You can see a plot of these constraints including the direction of the inequality in fig:shaded-lp-eg. The shaded region R is the area remaining after removing the regions excluded by all the constraints. The \( x, y \) values which give the optimum value of \( C \) lies within this area.

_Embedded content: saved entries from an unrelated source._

-- ==== Sys2Proof/Machine/PortOps.lean ====
section
/-! DEFINITION. What starts to leave a port and what its completion does: frames of every kind, marks, copies, dispatch, the
data handshake (sections 3.6 to 3.9, 5.1, 5.4, 9.8), and the end of every event. -/

namespace Sys2Proof.Machine

/-! ## A frame starts to leave -/

/-- A frame of a kind without payload as it leaves on a bearer now: the fields of R1, with E as ackno (R58). -/
def plainFrame (k : FrameKind) (b : Bearer) (s : State) : CarryFrame where
  version := 1
  kind := k.code
  lane := 0
  seqFlag := false
  resent := false
  void := false
  bearer := bearerFrameCode b
  tag := 0
  epoch := s.session.epoch
  seq := 0
  ackno := s.receiver.e
  length := 0
  payload := []

/-- A waiting frame as it leaves on a bearer now (R1, R4, R56). An ECHO carries the PROBE's tag, bearer field and epoch. -/
def WaitingFrame.frame (w : WaitingFrame) (b : Bearer) (s : State) : CarryFrame :=
  match w with
  | .opening epoch => { plainFrame .opening b s with epoch := epoch }
  | .echo tag bearer epoch => { plainFrame .echo b s with tag := tag, bearer := bearer, epoch := epoch }
  | .probe tag epoch _ => { plainFrame .probe b s with tag := tag, epoch := epoch }
  | .tally epoch => { plainFrame .tally b s with epoch := epoch }

/-- The bytes that pass a port for a frame: on the fibre an Ethernet frame to the concentrator address, on the radio a module
data unit (R20, R21). -/
def wireOf (b : Bearer) (f : CarryFrame) (s : State) : List Byte :=
  match b with
  | .fibre => ethernetOf s.carry.address Config.fibreAddress s.carry.frameType (encodeCarry f)
  | .radio => encodeCarry f

/-- What will follow the hand-over of a unit, by the handshake mode at its start (R135, R168, R170). A unit offered again goes
under READY_WAIT, the handshake that stalled it (R170). -/
def handOverMode (l : Leaving) (m : ModuleSettings) : HandOver :=
  if l.reoffer then .readyWait
  else
    match m.mode with
    | .readyWait => .readyWait
    | .paced => .paced (pacingGap l.wire.length m.paceRate)

/-- A frame is put on a port: the fibre port holds it, or a hand-over to the module begins (R54, R168). -/
def putOnPort (b : Bearer) (l : Leaving) (s : State) : State :=
  match b with
  | .fibre => { s with fibre := { s.fibre with leaving := some l } }
  | .radio =>
    { s with radio := { s.radio with
      leaving := some l
      held := none
      handshake := .handing (handOverMode l s.radio.settings) } }

/-- The tally reckoning of a frame that starts to leave: the current E on the active bearer clears it (R59). -/
def settleTally (b : Bearer) (ackno : Seq) (s : State) : State :=
  if s.active == some b && ackno == s.receiver.e then clearTally s else s

/-- A frame's first byte leaves a port (R58, R59). -/
def startFrame (b : Bearer) (f : CarryFrame) (s : State) : State :=
  settleTally b f.ackno (putOnPort b ⟨f, wireOf b f s, false⟩ s)

/-- The head of a bearer's waiting frames starts to leave; a PROBE's entry joins the probe table (R55, R110). -/
def startWaiting (b : Bearer) (w : WaitingFrame) (rest : List WaitingFrame) (s : State) : State :=
  let popped := s.setWaiting b rest
  let started := startFrame b (w.frame b s) popped
  match w with
  | .probe tag _ interval => createEntry b tag interval started
  | _ => started

/-- The next mark of the stream in progress starts to leave (R83). -/
def startMark (b : Bearer) (k : MarkKind) (s : State) : State := startFrame b (plainFrame k.frameKind b s) s

/-- A pending stream starts on the active bearer: its pause reason is raised and its first mark leaves (R82, R83); a REPLAY
stream takes the pass to ANNOUNCING (R96). -/
def startStream (b : Bearer) (k : MarkKind) (s : State) : State :=
  let begun := { s with
    sender := { s.sender with
      stream := some ⟨k, b, s.carry.nTx, false⟩
      rewindPending := if k = .rewind then false else s.sender.rewindPending
      announcePending := if k = .replay then false else s.sender.announcePending
      pass := if k = .replay then .announcing else s.sender.pass }
    pause := { s.pause with stream := true } }
  startMark b k begun

/-- A copy of a record as it leaves on a bearer now, full or a void stub (R53). -/
def copyFrame (r : StoreRecord) (b : Bearer) (s : State) : CarryFrame :=
  { plainFrame .data b s with
    lane := r.lane.frameCode
    seqFlag := true
    resent := true
    void := r.voided
    seq := r.seq
    length := BitVec.ofNat 16 r.length
    payload := r.payload.getD [] }

/-- The pass takes the record at the cursor: voiding test, resend count, cursor, and the copy starts to leave (R49, R50, R98). -/
def passCopy (b : Bearer) (c : Seq) (s : State) : State :=
  match s.sender.store.find? (fun r => r.seq == c) with
  | none => { s with sender := { s.sender with cursor := none } }
  | some r =>
    let voids := voidingTest s r
    let counted := if voids then report .staleVoided (s.countCarry .upVoided) else s
    let reached := r.reached voids
    let moved := { counted with sender := { counted.sender with
      store := counted.sender.store.map (fun x => if x.seq = c then reached else x)
      cursor := nextSeq c counted.sender.store } }
    startFrame b (copyFrame reached b moved) moved

/-- A DATA frame of a first sending as it leaves on the active bearer now (R52). -/
def dataFrame (l : Lane) (seq : Option Seq) (bytes : List Byte) (b : Bearer) (s : State) : CarryFrame :=
  { plainFrame .data b s with
    lane := l.frameCode
    seqFlag := seq.isSome
    seq := seq.getD 0
    length := BitVec.ofNat 16 bytes.length
    payload := bytes }

/-- A head frame handed over by the dispatcher: a replay-class one is admitted to the store with the number N; its DATA starts
to leave (R8, R46, R52). -/
def sendHead (l : Lane) (frame : QueuedFrame) (b : Bearer) (s : State) : State :=
  if (s.lanes.get l).profile.replay then
    let admitted := { s with sender := s.sender.enrol l frame }
    startFrame b (dataFrame l (some s.sender.n) frame.bytes b admitted) admitted
  else startFrame b (dataFrame l none frame.bytes b s) s

/-- A dispatch opportunity on the active bearer's port (R32). -/
def dispatch (b : Bearer) (s : State) : State :=
  match examineLanes laneOrder s with
  | (s', none) => s'
  | (s', some (l, head)) => sendHead l head b s'

/-! ## The order on a port (R55) -/

/-- A pass whose cursor is past the end ends at the active bearer's free port (R97, R98; log entry 15). -/
def endPassAt (b : Bearer) (s : State) : State :=
  if s.active == some b && s.sender.pass == .resending && s.sender.cursor.isNone then abandonPass s else s

/-- A stream in progress on a bearer whose next mark is to leave. -/
def streamOn (s : State) (b : Bearer) : Option MarkKind :=
  match s.sender.stream with
  | some m => if m.bearer = b ∧ m.stopping = false then some m.kind else none
  | none => none

/-- The next frame starts on a free port, by the order of R55: the stream's next mark or a pending stream, the waiting frame
that fell due first, the pass's next copy, and, at a dispatch opportunity, DATA. -/
def nextFrame (opportunity : Bool) (b : Bearer) (s : State) : State :=
  match streamOn s b with
  | some k => startMark b k s
  | none =>
    if s.active == some b && s.sender.rewindPending then startStream b .rewind s
    else if s.active == some b && s.sender.announcePending then startStream b .replay s
    else
      match s.waiting b with
      | w :: rest => startWaiting b w rest s
      | [] =>
        if s.active == some b then
          match s.sender.pass, s.sender.cursor with
          | .resending, some c => passCopy b c s
          | _, _ => if opportunity && !s.pause.any then dispatch b s else s
        else s

/-- A port is served at the end of an event: when it is free, a pass past its end ends and the next frame starts. The end of a
pass that lifts the last pause reason is a dispatch opportunity of its own (R98). -/
def serve (opportunity : Bool) (b : Bearer) (s : State) : State :=
  if s.portFree b then
    let ended := endPassAt b s
    nextFrame (opportunity || (s.pause.any && !ended.pause.any)) b ended
  else s

/-- Whether an event gives rise to a dispatch opportunity, from the states before and after it: the port has become free or
active, the last pause reason has gone, or records were released; `joined` says that a frame joined a lane or a SET_LANE was
accepted (R31, R32, R55; log entry 16). -/
def opportunityAfter (joined : Bool) (before after : State) : Bool :=
  joined || before.pause.any || decide (after.sender.store.length < before.sender.store.length)
    || decide (before.active ≠ after.active)
    || (match after.active with
        | some b => !before.portFree b
        | none => false)

/-- The end of every event: both ports are served, and the event unit closes the event. -/
def finish (joined : Bool) (before after : State) : State :=
  let opportunity := opportunityAfter joined before after
  closeEvent (serve opportunity .radio (serve opportunity .fibre after))

/-- A command whose effect is a change of state, with its end of event; `effect` says too whether a frame joined a lane or a
SET_LANE was accepted. While RESET_N is held active it changes nothing (log entry 7). -/
def runWith (s : State) (effect : State → State × Bool) : Host.Outcome State Fault Refusal :=
  if s.resetHeld then .next s else .next (finish (effect s).2 s (effect s).1)

/-- A command whose effect neither joins a frame to a lane nor accepts a SET_LANE. -/
def run (s : State) (effect : State → State) : Host.Outcome State Fault Refusal := runWith s (fun t => (effect t, false))

/-- A command that can make nothing due on a port: its event ends at the event unit alone. While RESET_N is held active it
changes nothing (log entry 7). -/
def runQuiet (s : State) (effect : State → State) : Host.Outcome State Fault Refusal :=
  if s.resetHeld then .next s else .next (closeEvent (effect s))

/-! ## A frame's departure completes (R61) -/

/-- The count of a completed frame (R61). -/
def countDeparture (b : Bearer) (f : CarryFrame) (s : State) : State :=
  match kindOfCode f.kind with
  | some .data => if f.resent then s.countCarry .upResent else s.countCarry .upSent
  | some .tally => s.countCarry .upTally
  | some .probe => s.countProbe b .upSent
  | _ => s

/-- An announcing pass goes on to RESENDING with the cursor at the oldest record; with an empty store it ends at once (R97). -/
def startResending (s : State) : State :=
  match s.sender.store with
  | [] => abandonPass s
  | r :: _ => { s with sender := { s.sender with pass := .resending, cursor := some r.seq } }

/-- The last mark of a stream has left: the stream is counted and its pause reason goes; a REPLAY stream takes an announcing
pass to RESENDING (R83, R97). -/
def endStream (k : MarkKind) (s : State) : State :=
  let ended := { s with sender := { s.sender with stream := none }, pause := { s.pause with stream := false } }
  match k with
  | .rewind => ended.countCarry .upRewindStreams
  | .replay =>
    if ended.sender.pass = .announcing then startResending (ended.countCarry .upReplayPasses)
    else ended.countCarry .upReplayPasses

/-- A frame boundary of the stream on a bearer: a mark has left. A stream that a session restart stops ends here without count
(R19, R40, R83). -/
def streamBoundary (b : Bearer) (s : State) : State :=
  match s.sender.stream with
  | none => s
  | some m =>
    if m.bearer = b then
      if m.stopping then endStreamOn b s
      else if m.left ≤ 1 then endStream m.kind s
      else { s with sender := { s.sender with stream := some { m with left := m.left - 1 } } }
    else s

/-- A frame boundary of a pass that a session restart stops (R19, R40). -/
def passBoundary (b : Bearer) (s : State) : State :=
  if s.sender.passStopping && s.active == some b then abandonPass s else s

/-- The handshake when a hand-over completes (R168, R170). -/
def Handshake.handedOver (clock pollStart : Nat) : Handshake → Handshake
  | .handing .readyWait => .settling (clock + pollStart)
  | .handing (.paced gap) => .pacing (clock + gap)
  | h => h

/-- A hand-over to the module ends, of a unit or of one that was cut off: in READY_WAIT the unit is kept for a re-offer (R168,
R169). A module that has left READY meanwhile leaves the handshake free (R162; log entry 32). -/
def endHandOver (unit : Option Leaving) (s : State) : State :=
  let off := { s with radio := { s.radio with leaving := none } }
  if s.radio.status = .ready then
    { off with radio := { off.radio with
      handshake := s.radio.handshake.handedOver s.clock s.radio.settings.pollStart
      held := if s.radio.handshake = .handing .readyWait then unit else none } }
  else { off with radio := { off.radio with handshake := .free, held := none } }

/-- The port's part of a completion: the frame is off the port (R61, R168). -/
def clearPort (b : Bearer) (l : Leaving) (s : State) : State :=
  match b with
  | .fibre => { s with fibre := { s.fibre with leaving := none } }
  | .radio => endHandOver (some l) s

/-- A completion at a port where no frame is leaving: it ends a hand-over to the module whose unit HALT IMMEDIATE cut off, and
otherwise changes nothing (DESIGN CHOICE, log entry 11; log entry 2). -/
def completeCut (b : Bearer) (s : State) : State :=
  match b, s.radio.handshake with
  | .radio, .handing _ => endHandOver none s
  | _, _ => s

/-- What the completion of a frame on a bearer is to its stream and to the pass: the frame boundary at which what a session
restart stops ends, and, for a frame's first sending, a mark fewer to send. A unit offered again is the same mark, so it takes
none away, yet its completion is a frame boundary as any other (DEDUCED, log entry 38). -/
def atBoundary (b : Bearer) (reoffer : Bool) (s : State) : State :=
  passBoundary b (if reoffer && !s.sender.stream.any MarkStream.stopping then s else streamBoundary b s)

/-- A frame's last byte leaves a port (R61). A unit offered again raises no count (R169). -/
def completeDeparture (b : Bearer) (s : State) : State :=
  match s.leaving b with
  | none => completeCut b s
  | some l =>
    let cleared := clearPort b l s
    atBoundary b l.reoffer (if l.reoffer then cleared else countDeparture b l.frame cleared)

/-- A stalled unit is offered again, with the same bytes (R169). With no unit held, after one that HALT IMMEDIATE cut off, nothing
is offered: the handshake is free and the stall count stays (DESIGN CHOICE, log entry 11). A unit offered again starts to leave anew
for the tally reckoning of R59: on the active bearer its ackno, when it is still E, clears the tally owed (DESIGN CHOICE, log
entry 43). A PROBE offered again makes no probe table entry and renews none (DESIGN CHOICE, log entry 44). -/
def offerAgain (s : State) : State :=
  match s.radio.held with
  | none => { s with radio := { s.radio with handshake := .free } }
  | some l => settleTally .radio l.frame.ackno (putOnPort .radio { l with reoffer := true } s)

end Sys2Proof.Machine
end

Now we can either find the intersection points between constraints forming the line \( R \) and exhaustively calculate \( C \) for each of them to get the point which minimises cost, or we can plot the cost-line. The latter approach has us draw a straight matching the formula of the cost equation \( y = - \frac{2}{5} x \). We intend to vary the value of \( C \) so we can disregard it while plotting this line. Our goal is to minimise \( C \) so we take an outline of this line and drag it downwards, recording where the cost-line last touches \( R \), that is the point that minimises cost.

\begin{figure}
  \centering
  \begin{tikzpicture}
    \def\width{10}
    \def\height{15}
    \begin{axis}[xmin=0, ymin=0, domain=0:\width, xmax=\width, ymax=\height,
		 axis lines=left, xlabel=\( x \), ylabel=\( y \)]
      \addplot[black, ultra thick, mark=none, forget plot] coordinates {(0, \height) (0, 0)};
      \addplot[black, ultra thick, mark=none, forget plot] coordinates {(\width, 0) (0, 0)};

      \addplot[blue, forget plot] {12 - x};
      \addplot[red, forget plot] {2 * x};
      \addplot[magenta, forget plot] {7/2};
      \addplot[green, forget plot] {- 3 * x + 15};

      \addplot[black, ultra thick] {7 - 2 * x / 5};
      \addlegendentry{\( C = 2x + 5y \)}
      \draw [->, black, ultra thick] (5, {7 - 2 * 5 / 5}) -- (5 - 0.1, {7 - ((2 - 0.1) * 5 / 5) - 1.2});

      \node at (4.1,7) {R};
      \node [draw, circle] at ({(15 - (7 / 2)) / 3}, 7 / 2) {Z};
    \end{axis}
  \end{tikzpicture}
  \caption{Variant of \autoref{fig:shaded-lp-eg} with the shading removed and the
cost-line drawn on with an initial cost of 7.
The point \( Z \) is marked as the point where the cost is minimised.}
  \label{fig:shaded-lp-fit-line}
\end{figure}

In figure fig:shaded-lp-fit-line you can see fig:shaded-lp-eg with the cost-line and direction you need to travel to minimise cost drawn on. If you travel along the cost-line the last corner of the region \( R \) that you'll meet is \( Z \). This is the point that minimises the cost.